Le scénario semble provenir d’un univers parallèle, tout en mettant en scène des débats dans l’air du temps. Diane, son amie, Hestia, et les autres qui les entourent forment une sorte de tout utopiste, parfois chamboulé par des perturbations extérieures, dont la représentation montre un univers préservé au maximum des influences néfastes. Loin des intérieurs bourgeois parisiens et de leurs considérations, les acteurs et les figurants, presque tous des inconnus, rendent compte d’une France que l’on voit peu, au cinéma, mais qui existe réellement.

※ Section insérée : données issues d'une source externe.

-- ==== Sys2Proof/Machine/Ops.lean ====
section
/-! DEFINITION. The named operations over memory, registers, the stack, the display and the program counter, and fault
entry, which every meaning is written with. There is no return from a fault: the core has "no handler, no vector ... and
no return from a trap" (spec/60_exceptions.md R240, R244), only the host's construct() (Machine/HostOps.lean). -/

namespace Sys2Proof.Machine

/-- How an instruction ends. -/
abbrev Result := Host.Outcome State Fault Refusal

/-! ### Memory (20_memory.md R70 to R78) -/

/-- The number of bytes of memory (00_scope.md R8 MEM_SIZE). -/
def memSize : Nat := 4096

/-- The first address a program may write (00_scope.md R8 PROGRAM_BASE; 20_memory.md R77). -/
def programBase : Nat := 0x200

/-- What an unlisted address reads as: 0x00, memory's content after construct() (10_state.md R36). -/
def Memory.unlisted : Byte := 0

/-- `MemRead(a, 1)` (00_scope.md R13). -/
def Memory.read : Memory → Nat → Byte
  | [], _ => Memory.unlisted
  | (k, b) :: rest, a => if k = a then b else Memory.read rest a

/-- `MemWrite(a, 1, b)` (00_scope.md R13), keeping the canonical form: writing 0x00 removes the entry. -/
def Memory.write : Memory → Nat → Byte → Memory
  | [], a, b => if b = Memory.unlisted then [] else [(a, b)]
  | (k, c) :: rest, a, b =>
    if k < a then (k, c) :: Memory.write rest a b
    else if k = a then (if b = Memory.unlisted then rest else (a, b) :: rest)
    else (if b = Memory.unlisted then (k, c) :: rest else (a, b) :: (k, c) :: rest)

/-- The canonical form: addresses of the 4096-byte space, strictly rising, and no byte that an unlisted address would
read as. -/
abbrev Memory.wf (m : Memory) : Prop :=
  m.Pairwise (fun c d => c.1 < d.1) ∧ ∀ c ∈ m, c.1 < memSize ∧ c.2 ≠ Memory.unlisted

/-- The `n` bytes from address `a` up, lowest address first (20_memory.md R75). -/
def Memory.readBytes (m : Memory) (a : Nat) : Nat → List Byte
  | 0 => []
  | n + 1 => m.read a :: Memory.readBytes m (a + 1) n

/-- Stores bytes at `a`, `a + 1`, and so on, in rising order (20_memory.md R73, R75). -/
def Memory.writeBytes (m : Memory) (a : Nat) : List Byte → Memory
  | [] => m
  | b :: rest => Memory.writeBytes (m.write a b) (a + 1) rest

/-! ### Registers (10_state.md R20 to R30) -/

/-- Reads `V[r]`: no register is hard-wired (10_state.md R20). -/
def State.getV (s : State) (r : Reg) : Byte := s.v.get r

/-- `V[r] <- b` (10_state.md R20). -/
def State.setV (s : State) (r : Reg) (b : Byte) : State := { s with v := s.v.set r b }

/-- Replaces the register file (42_index_memory.md R185). -/
def State.setRegs (s : State) (v : Vector Byte 16) : State := { s with v := v }

/-- `I <- w` (10_state.md R25). -/
def State.setI (s : State) (w : Word) : State := { s with i := w }

/-- `DT <- b` (10_state.md R28). -/
def State.setDt (s : State) (b : Byte) : State := { s with dt := b }

/-- `ST <- b` (10_state.md R28). -/
def State.setSt (s : State) (b : Byte) : State := { s with st := b }

/-- Replaces memory (10_state.md R31). -/
def State.setMem (s : State) (m : Memory) : State := { s with mem := m }

/-- Writes the display and sets CHG, as only `00E0` and `Dxyn` do (10_state.md R29, R30). -/
def State.setDisplay (s : State) (d : Display) : State := { s with display := d, chg := true }

/-- `V[k] <- M[a + k]` for `k` in `0 .. n - 1` (42_index_memory.md R185). -/
def loadRegisters (m : Memory) (a : Nat) (v : Vector Byte 16) : Nat → Vector Byte 16
  | 0 => v
  | n + 1 => (loadRegisters m a v n).setIfInBounds n (m.read (a + n))

/-! ### The call stack (10_state.md R26, R27) -/

/-- The most recent entry `S[SP-1]` (10_state.md R26); read only when `SP` is not 0. -/
def State.stackTop (s : State) : Word :=
  s.stack.get ⟨s.sp.val - 1, by have := s.sp.isLt; omega⟩

/-- `SP <- SP - 1`; the slot keeps its value (10_state.md R27; 40_flow.md R130). -/
def State.pop (s : State) : State :=
  { s with sp := ⟨s.sp.val - 1, by have := s.sp.isLt; omega⟩ }

/-- `S[SP] <- w; SP <- SP + 1`, where the stack is not full (40_flow.md R132). -/
def State.push (s : State) (w : Word) (room : s.sp.val < 16) : State :=
  { s with stack := s.stack.set s.sp.val w room, sp := ⟨s.sp.val + 1, by omega⟩ }

/-! ### The program counter (10_state.md R23, R24; 00_scope.md R14) -/

/-- Where the pc goes for an outcome, modulo 2^16 (10_state.md R24, R60). -/
def Flow.target (f : Flow) (pc : Word) : Word :=
  match f with
  | .next => pc + 2
  | .skip => pc + 4
  | .jump t => t
  | .wait => pc

/-- Applies an outcome to the pc (10_state.md R60). -/
def State.go (s : State) (f : Flow) : State := { s with pc := f.target s.pc }

/-- An instruction that ends without a fault: its writes are committed and its outcome applied (10_state.md R60). -/
def finish (f : Flow) (s : State) : Result := .next (s.go f)

/-! ### Taking a fault (60_exceptions.md R240 to R245) -/

/-- The number of a fault code (60_exceptions.md R241). -/
def FaultCode.number : FaultCode → Nat
  | .fetchOutOfRange => 1
  | .decodeError => 2
  | .stackOverflow => 3
  | .stackUnderflow => 4
  | .memOutOfRange => 5
  | .reservedWrite => 6
  | .keyOutOfRange => 7

/-- Writes the fault record: pc keeps the address of the faulting instruction and nothing else changes
(60_exceptions.md R243). -/
def State.record (s : State) (code : FaultCode) (op : Word) (addr : Nat) (value : Byte) : State :=
  { s with flt := some { code := code, pc := s.pc, op := op, addr := addr, value := value } }

/-- `raise F(info)` (00_scope.md R14): no effect of the instruction is committed, FLT is written and the core halts. The
ONE operation through which every fault is taken; `s` is the state at the start of the instruction. -/
def raise (code : FaultCode) (op : Word) (addr : Nat) (value : Byte) (s : State) : Result :=
  .next (s.record code op addr value)

end Sys2Proof.Machine
end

Pour un peu, on en aurait presque oublié leurs préoccupations. 

La chasse, thématique principale du film, est représentée dans sa veine la plus originelle, sans que cela n’empêche les questionnements philosophiques : quid de l’animal tué ? Est-ce que chasser sans s’emparer de la vie de l’animal reste de la chasse ? Végétaliens et chasseurs peuvent-ils s’apprécier, malgré leurs points de vue radicalement opposés ? Les chasseurs peuvent-ils aimer les animaux ? Sans donner de réponses précises, Cheyenne Caron dépeint une communauté dans laquelle les désaccords génèrent le sel du quotidien, jusqu’à ce qu’un corps étranger mette en danger cet équilibre bancal, mais solide. Cet autre, représenté par des chasseurs qui tuent les animaux en les laissant choir par la suite symbolise le contraire de ce que le film exalte : la modernité, dans son expression bête et méchante, aidée par le collectif dans lequel les individualités se sont tues, par ces hommes qui tuent uniquement pour le plaisir fugace de rompre avec leur quotidien morne. 

Peu de remous animent en réalité Le corps sauvage. Plus axé sur la contemplation et l’amour platonique que se vouent des êtres humains que la bêtise, le film reste une parenthèse enchantée, savamment éloignée de nos milieux urbains, réussissant ce que le cinéma sait faire de mieux : être une coupure hors du temps et de l’espace.